У местечка Берлин, кроме его несколько шокирующего новичков названия, было то же преимущество, что и в самом Мэриленде. Деревенька находилась на территории штата, который граничил с Вирджинией. А Вирджиния – это прежде всего что? Правильно! Вирджиния – это прежде всего Вашингтон. Столица, и этим все сказано. От Берлина до Вашингтона, как это ни парадоксально звучит, было рукой подать. Всего каких-то двести километров. Здесь любители аутентичности могут поделить эту цифру на один запятая шесть десятых и получить расстояние в милях, так будет казаться еще короче. Мать Пэм, выставляя на прилавок очередной поднос и выкладывая на него ту самую еду, вполне справедливо охарактеризованную выше, считала в милях.

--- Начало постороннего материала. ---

-- ==== Sys2Proof/Laws/Sequencer.lean ====
section
/-! SUPPORT. What the parts of the frame sequencer and the mixer can do: `play`, the step actions, a tick, a transfer,
an applied `$17` write, a `$17` write. Each is said once; proofs over a run cite these. -/

namespace Sys2Proof.Machine

/-! ## Play -/

@[simp] theorem playCycles_globalCyc (k : Nat) (s : State) : (playCycles k s).globalCyc = s.globalCyc := by
  induction k generalizing s with
  | zero => rfl
  | succ k ih => rw [playCycles, ih]; rfl

@[simp] theorem play_globalCyc (a b : Nat) (s : State) : (play a b s).globalCyc = s.globalCyc := playCycles_globalCyc _ s

@[simp] theorem playCycles_mode (k : Nat) (s : State) : (playCycles k s).mode = s.mode := by
  induction k generalizing s with
  | zero => rfl
  | succ k ih => rw [playCycles, ih]; rfl

@[simp] theorem play_mode (a b : Nat) (s : State) : (play a b s).mode = s.mode := playCycles_mode _ s

@[simp] theorem playCycles_suppress (k : Nat) (s : State) : (playCycles k s).suppress = s.suppress := by
  induction k generalizing s with
  | zero => rfl
  | succ k ih => rw [playCycles, ih]; rfl

@[simp] theorem play_suppress (a b : Nat) (s : State) : (play a b s).suppress = s.suppress := playCycles_suppress _ s

@[simp] theorem playCycles_tick (k : Nat) (s : State) : (playCycles k s).tick = s.tick := by
  induction k generalizing s with
  | zero => rfl
  | succ k ih => rw [playCycles, ih]; rfl

@[simp] theorem play_tick (a b : Nat) (s : State) : (play a b s).tick = s.tick := playCycles_tick _ s

@[simp] theorem playCycles_nextTickCyc (k : Nat) (s : State) : (playCycles k s).nextTickCyc = s.nextTickCyc := by
  induction k generalizing s with
  | zero => rfl
  | succ k ih => rw [playCycles, ih]; rfl

@[simp] theorem play_nextTickCyc (a b : Nat) (s : State) : (play a b s).nextTickCyc = s.nextTickCyc := playCycles_nextTickCyc _ s

@[simp] theorem playCycles_nextTransferCyc (k : Nat) (s : State) : (playCycles k s).nextTransferCyc = s.nextTransferCyc := by
  induction k generalizing s with
  | zero => rfl
  | succ k ih => rw [playCycles, ih]; rfl

@[simp] theorem play_nextTransferCyc (a b : Nat) (s : State) : (play a b s).nextTransferCyc = s.nextTransferCyc := playCycles_nextTransferCyc _ s

@[simp] theorem playCycles_lastFrameCyc (k : Nat) (s : State) : (playCycles k s).lastFrameCyc = s.lastFrameCyc := by
  induction k generalizing s with
  | zero => rfl
  | succ k ih => rw [playCycles, ih]; rfl

@[simp] theorem play_lastFrameCyc (a b : Nat) (s : State) : (play a b s).lastFrameCyc = s.lastFrameCyc := playCycles_lastFrameCyc _ s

И думала, что ее малютке совершенно незачем становиться официанткой и к тридцати годам иметь вместо вен на ногах толстые, перехваченные гроздьями узлов канаты. У матери Пэм были проблемы с венами, и она носила специальные чулки. Всегда. Даже в самую страшную жару. Иначе ее бы уволили. Даже в такой поносной дыре, как «Уэнди», посетители не очень-то любят портить себе аппетит видом ног официантки, с которыми «не все в порядке».